Red Storm (computing)

Red Storm is a from 2004 by Cray Inc. as successor of ASCI Red for Sandia National Laboratories in Albuquerque (New Mexico) built supercomputer. He is the first model with the Cray XT3 architecture for high-performance computers and is used for simulation tasks, including under the U.S. Advanced Simulation and Computing Program.

Construction

The system consists of 14,348 compute nodes, each consisting of a dual-core AMD Opteron processor for computation tasks and a PowerPC 440- based processor ( SeaStar ) exist for communication tasks. Is a MPP system with distributed memory and MIMD architecture.

The operating system is on the computational processors Catamount (based on that used in ASCI Red Cougar ) and to the communications processors, a variant of Linux.

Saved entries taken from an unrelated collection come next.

def addHint (s : State) (p : Nat) (x : Hint) : State :=
  let h := getHub s p
  setHub s p { h with hints := h.hints ++ [x] }

/-- HINT (R265, R409, R411). -/
def execHint (p op : Nat) (s : State) : Out :=
  onChosen s p op 0x18 (fun o =>
    if !(hintRoom s p) then finishUnit s p op .noResource
    else finishUnit (addHint s p (newHint s p (dFld o.desc 3 35 32) (dWord o.desc 2).toNat (dFld o.desc 3 31 0))) p op .ok)

/-- PHINT: a hint that starts at once, or is dropped and counted (R409, R411). -/
def execPhint (t : ThreadRef) (w : Word) (s : State) : Out :=
  issue .phint t w s (fun s x =>
    let p := t.die / 4
    let s := fin s t x
    if hintRoom s p then addHint s p (newHint s p (imm w 3 0) 0 (imm w 31 16))
    else leaf (setRfld s rPwrCnt 31 0 (min (2 ^ 32 - 1) (rfld s rPwrCnt 31 0 + 1))) 24 2)

/-- When a hint's ramp begins (R410): T_START less the time the rise takes, rounded up to a µs, down to a 2 µs boundary. -/
def rampTime (s : State) (p : Nat) (x : Hint) : Nat :=
  let rise := x.target - (getHub s p).pow.est
  let step := slopeBase s p
  if rise ≤ 0 ∨ step ≤ 0 then x.tStart
  else (x.tStart - 1000 * cdiv (2 * rise.toNat) step.toNat) / 2000 * 2000

/-- HINT_RAMP_START: refused while Saley restarts (R410, R425). -/
def execHintRampStart (p i : Nat) (s : State) : Out :=
  guardWf (p < 16) (.next (
    let h := getHub s p
    match h.hints[i]? with
    | none => s
    | some x =>
      let t := max s.timebase (rampTime s p x)
      if s.restarting ∨ x.ramp.isSome ∨ t ≥ x.tStart then s
      else setHub { s with timebase := t } p { h with hints := lset h.hints i { x with ramp := some (t, h.pow.est) } }))

/-- HINT_END: the hint is gone; the demand falls along the slope from what the hint asked for (R410, R411). -/
def execHintEnd (p i : Nat) (s : State) : Out :=
  guardWf (p < 16) (.next (
    let h := getHub s p
    match h.hints[i]? with
    | none => s
    | some x =>
      let t := max s.timebase x.tEnd
      let s := { s with timebase := t }
      let falls := if floorHeld s then h.pow.falls else h.pow.falls ++ [(t, hintAsks s p x)]
      setHub s p { h with hints := h.hints.eraseIdx i, pow := { h.pow with falls := falls } }))

/-! ## Estimates (R397 to R400) -/

/-- The weight of a row on a die, in 0.01 pJ. -/
def weightOf (s : State) (i r : Nat) : Nat := rfld s (rWeights i (r / 4)) (16 * (r % 4) + 15) (16 * (r % 4))

/-- The diode channels of a unit, in the numbering of `ThermalSt` (R416). -/
def unitChans (u : Nat) : List Nat :=
  if u < 64 then (List.range 4).map (fun h => 4 * u + h) else if u < 80 then [256 + (u - 64)] else if u < 144 then [336 + (u - 80)]
  else if u < 160 then [400 + 2 * (u - 144), 401 + 2 * (u - 144)] else if 200 ≤ u then [272 + (u - 200)] else []

/-- The latest valid readings of a unit's diodes, to which its weights and static power are brought (R397, R398, R426). -/
def unitReadings (s : State) (u : Nat) : List Int := (unitChans u).filterMap (mfind s.comp)

/-- What counts of the rows a test accepts draw, in mW over 2 µs (2,000 pJ to the mW), by the weights at the island's temperature. -/
def activityPower (s : State) (a : IslandAct) (counts : List Nat) (rows : Nat → Bool) : Nat :=
  ((counts.take 11).zipIdx.foldl (fun e c => if rows c.2 then e + c.1 * weightOf s a.die c.2 else e) 0)
    * Config.weightScale a.die (unitReadings s a.die) / 65536 / 200000

/-- The partition of a die, where it has one. -/
def diePart (i : Nat) : Option Nat := if i < 64 then some (i / 4) else if i < 80 then some (i - 64) else if i < 144 then some ((i - 80) / 4) else none

/-- K in 2^-14, the fused conversion efficiency, and the rise of a lost PMBus, on a figure in mW (R397, R399, R400). -/
def corrected (s : State) (mw : Nat) : Int :=
  let e := mw * 1000 / s.fuses.eff * rfld s rPwrStatus 47 32 / 16384
  ((if rbit s rPwrStatus 49 then e * 110 / 100 else e : Nat) : Int)

/-- The die's rail: OP_VOLT of the highest operating point in use on it, by the logical clusters that hold a unit (R41). -/
def railPoint (s : State) (die : Nat) : Nat :=
  (List.range 40).foldl (fun m c => if (mfind s.clusterOut (clKey die c)).isSome then m else max m (getCl s (clKey die c)).op) 0
def railMv10 (s : State) (die : Nat) : Nat :=
  5000 + 25 * fld (mget 0 s.fuses.opVolt die) (8 * railPoint s die + 7) (8 * railPoint s die)

/-- An island's power over the interval: its activity and its static power at its voltage and temperature (R397). -/
def islandPower (s : State) (a : IslandAct) : Nat :=
  activityPower s a a.counts (fun _ => true) +
    Config.staticPower a.die (weightOf s a.die 11) (if a.die < 64 then railMv10 s a.die else 0) (unitReadings s a.die)

/-- The sum of a figure over the islands a test accepts. -/
def sumActs (acts : List IslandAct) (ok : Nat → Bool) (f : IslandAct → Nat) : Nat :=
  acts.foldl (fun n a => if ok a.die then n + f a else n) 0

/-- A partition's figures for the interval. -/
def partEstimate (s : State) (acts : List IslandAct) (p : Nat) : State :=
  let mine (i : Nat) : Bool := diePart i == some p
  let est := corrected s (sumActs acts mine (islandPower s))
  let mv (a : IslandAct) : Nat := if a.die < 64 then activityPower s a a.counts (fun r => r < 4) else 0
  let bal := corrected s (sumActs acts mine (fun a => activityPower s a a.ballast (fun _ => true)))
  let held := corrected s (sumActs acts mine (·.held))
  let h := getHub s p
  let w := h.pow
  let s := setHub s p { h with pow := { w with
    prev := w.est, est := est, ballast := bal, base := est - corrected s (sumActs acts mine mv), demand := est + held,
    used := w.used + max 0 (est - w.est) } }
  setRfld s (rPwrPart p) 63 48 (min 65535 (est.toNat / 10000))

/-- The mean over the intervals since a time. -/
def meanSince (s : State) (t : Nat) (f : Int × Int → Int) : Int :=
  let l := s.pow.hist.filter (fun e => t < e.1)
  if l.isEmpty then 0 else l.foldl (fun a e => a + f e.2) 0 / (l.length : Int)

/-- POWER_ESTIMATE: every island's energy over the 2 µs just ended, the partitions' estimates and the package's (R397, R398). A
fall of more than the slope without ballast is counted (R405). -/
def execPowerEstimate (acts : List IslandAct) (s : State) : Out :=
  guardWf (acts.all (fun a => a.die < 153)) (.next (
    if !(running s) then s
    else
      let raw := sumActs acts (fun _ => true) (islandPower s)
      let cor := corrected s raw
      let before := (s.pow.hist.head?.map (fun e => e.2.1)).getD cor
      let s := (partsUp s).foldl (fun s p => partEstimate s acts p) s
      let keep := 1000 * avgWindow s + 100000000
      let hist := (s.timebase, cor, ((raw * 1000 / s.fuses.eff : Nat) : Int)) :: s.pow.hist.filter (fun e => s.timebase < e.1 + keep)
      let s := { s with pow := { s.pow with
        hist := hist,
        optical := corrected s (sumActs acts (fun i => 144 ≤ i && i < 152) (islandPower s)),
        saley := corrected s (sumActs acts (fun i => i == 152) (islandPower s)) } }
      let s := setRfld s rPwrStatus 15 0 (min 65535 ((meanSince s (s.timebase - 20000) (·.1)).toNat / 10000))
      if !(rbit s rPwrCtl 10) ∧ before - cor > (2000 * slopeLimit s : Nat) then
        setRfld s rPwrCnt 63 32 (min (2 ^ 32 - 1) (rfld s rPwrCnt 63 32 + 1))
      else s))

/-- K_UPDATE: a complete set of readings, their sum in mW (R399, R400). -/
def execKUpdate (pin : Nat) (s : State) : Out :=
  .next (
    if !(running s) ∨ s.restarting then s
    else
      let k := rfld s rPwrStatus 47 32
      let est := (meanSince s (s.timebase - 10000000) (·.2)).toNat
      let new := if est = 0 then k else pin * 16384 / est
      let new := max (cdiv (16384 * 80) 100) (min (16384 * 125 / 100) new)
      let new := max (cdiv (k * 98) 100) (min (k * 102 / 100) new)
      let s := setRfld (setRfld s rPwrStatus 47 32 (min 65535 new)) rPwrStatus 31 16 (min 65535 (pin / 10000))
      setRbit { s with pow := { s.pow with pmbAt := s.timebase } } rPwrStatus 49 false)

/-- PMBUS_LOST: 100 ms without a complete set (R400). -/
def execPmbusLost (s : State) : Out :=
  .next (
    if !(running s) ∨ s.restarting ∨ rbit s rPwrStatus 49 then s
    else
      let s := { s with timebase := max s.timebase (s.pow.pmbAt + 100000000) }
      leaf (emit (setRbit s rPwrStatus 49 true) 0x0053 0 []) 24 0)

/-- PMB_ALERT: an event record for every fault bit that a configured controller's STATUS_WORD shows; the cause table has no
code of its own for it (R524, log entry 23). -/
def execPmbAlert (i : Nat) (status : BitVec 16) (s : State) : Out :=
  guardWf (0x40 ≤ i && i < 0x48) (.next (
    if !(running s) ∨ s.restarting ∨ extestOn s ∨ !(s.pow.pmbus.contains i) then s
    else ((List.range 16).filter (fun b => status.getLsbD b)).foldl (fun s b =>
      emit s (Config.code 0x524 0 % 65536) 0 [(1, i), (1, b)]) s))

/-! ## Allowance (R401 to R404, R518) -/

/-- room(P, W) with W in µs (R401). -/
def roomIn (s : State) (limit : Int) (w : Nat) : Int :=
  let from_ := s.timebase + 20000 - 1000 * w
  let e := (s.pow.hist.filter (fun h => from_ < h.1)).foldl (fun a h => a + 2 * h.2.1) 0
  (limit * w - e) / 20

/-- The package allowance. -/
def packageAllowance (s : State) : Int :=
  let a := min (roomIn s (pBurst s) 1000) (min (roomIn s (pSust s) 100000) (roomIn s (pAvg s) (avgWindow s)))
  let a := if floorHeld s then min a (pFloor s) else a
  let a := max a (pFloor s)
  match s.pow.vinCap with
  | some c => min a c
  | none => a

/-- A sum given out in proportion to SHARE, none beyond its limit; where only partitions of share 0 are left it is given in
equal parts (R402; the equal parts: log entry 60). -/
def fillUp (s : State) (lim : Nat → Option Int) : Nat → Int → AMap Int → AMap Int × Int
  | 0, r, m => (m, r)
  | fuel + 1, r, m =>
    let open_ := (m.map (·.1)).filter (fun p => match lim p with
      | some l => mget 0 m p < l
      | none => true)
    if r ≤ 0 ∨ open_.isEmpty then (m, r)
    else
      let give (p : Nat) : Int := match lim p with
        | some l => min (shareCut s open_ p r) (l - mget 0 m p)
        | none => shareCut s open_ p r
      let got := open_.foldl (fun a p => a + give p) 0
      if got = 0 then (m, r)
      else fillUp s lim fuel (r - got) (m.map (fun e => if open_.contains e.1 then (e.1, e.2 + give e.1) else e))
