-- ==== Sys2Proof/Machine/Melux.lean ====
section
/-! DEFINITION. Melux links: flits and retry, credits, control messages, lane changes, training and failure (R316, R336 to R355). -/
namespace Sys2Proof.Machine

/-- A row of an engine: nothing happens while its die is absent or out. -/
def onEng (s : State) (eng : Nat) (ok : Bool) (f : State) : Out := guardWf (eng < 64 && ok) (.next (if engLive s eng then f else s))

/-- What the engine holds goes on where it may: packets and Currant frames. -/
def lineGoesOn (s : State) (eng : Nat) : State :=
  let s := engSend s eng
  curTell (curPump s eng (getEng s eng).cur.queue.length) eng false

/-! ## Retry (R346) -/

/-- A replay: counted, and every unacknowledged flit sent again. -/
def replay (s : State) (eng : Nat) : State := resend (mlxCount s eng 3 1) eng

/-- A received flit's ACK and NAK (R346). After a block that a loss swap or a drop named, the first flit received starts the one
replay (DEDUCED, log entry 58). -/
def headerAck (s : State) (eng : Nat) (h : FlitHead) : State :=
  let x := getEng s eng
  let first := (x.txSeq + 4096 - x.unack.length) % 4096
  let n := if h.ackV then (h.ack + 4096 - first) % 4096 + 1 else 4096
  let x := if n ≤ x.unack.length then { x with unack := x.unack.drop n, ackAt := s.timebase } else x
  let again : Bool := match x.lastNak with
    | some (a, t) => a == h.ack && decide (s.timebase < t + 1000)
    | none => false
  let due := ((h.nak && !again) || x.replayDue) && !(changePending x.tx)
  let s := if due && !x.unack.isEmpty then
      replay (setEng s eng { x with lastNak := some (h.ack, s.timebase), ackAt := s.timebase, replayDue := false }) eng
    else setEng s eng { x with replayDue := x.replayDue && changePending x.tx }
  engSend s eng

/-- The first discard sets NAK, in the next flit (R346). -/
def setNak (s : State) (eng : Nat) : State :=
  let x := getEng s eng
  if x.nak then s else setEng s eng { x with nak := true, nakAt := s.timebase, nakDue := true }

/-- A data flit after its header: in sequence, and with room in its class's 1,024 flits, it is accepted, and a packet that it ends
waits for a hub; any other is discarded (R341, R344, R346; a flit beyond the room: log entry 58). -/
def acceptData (s : State) (eng : Nat) (h : FlitHead) (p : List Byte) : State :=
  let x := getEng s eng
  if h.seq = x.expect ∧ (lget 0 x.got h.cls + 2 ^ 32 - lget 0 x.passed h.cls) % 2 ^ 32 < 1024 then
    let part : Option (List Byte) := if h.sop then some (p.take h.valid) else x.asm.map (fun b => b ++ p.take h.valid)
    let whole := if h.eop then part.bind (packetOf (0x20 + eng / 8) false) else none
    setEng s eng { x with
      expect := (x.expect + 1) % 4096, ackV := true, nak := false, nakDue := false,
      got := lset x.got h.cls ((lget 0 x.got h.cls + 1) % 2 ^ 32), asm := if h.eop then none else part,
      inbox := match whole with
        | some k => x.inbox ++ [(h.cls, pktFlits k.dlen, packetBytes k)]
        | none => x.inbox }
  else setNak s eng

/-- REPLAY_TIMEOUT (R346). -/
def execReplayTimeout (eng : Nat) (s : State) : Out :=
  onEng s eng true (
    let x := getEng s eng
    if linkState s eng ≠ 4 ∨ x.unack.isEmpty ∨ changePending x.tx then s
    else
      let s := { s with timebase := max s.timebase (x.ackAt + 5000) }
      replay (setEng s eng { x with ackAt := s.timebase }) eng)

The system occupies an area of ​​about 300 square meters and has a power consumption of approximately 2.2 MW.

Performance

In the first phase, from 2004 onwards, the system reached 10,386 at 2.0 GHz clocked single-core Opterons a Linpack performance of approximately 42 teraflops. Following the increase in the number of nodes to 14,348 and the conversion to 2.4 GHz dual-core Opterons (2006 ) the total output rose to 101.4 teraflops ( 124.4 TFLOPS peak power ), which Red Storm Rank 3 (June 2007) the TOP500 list of supercomputers behind the Blue Gene / L at Lawrence Livermore National Laboratory ( 280.6 TFLOPS ) and the "Jaguar" at Oak Ridge National Laboratory occupied ( 101.7 TFLOPS ).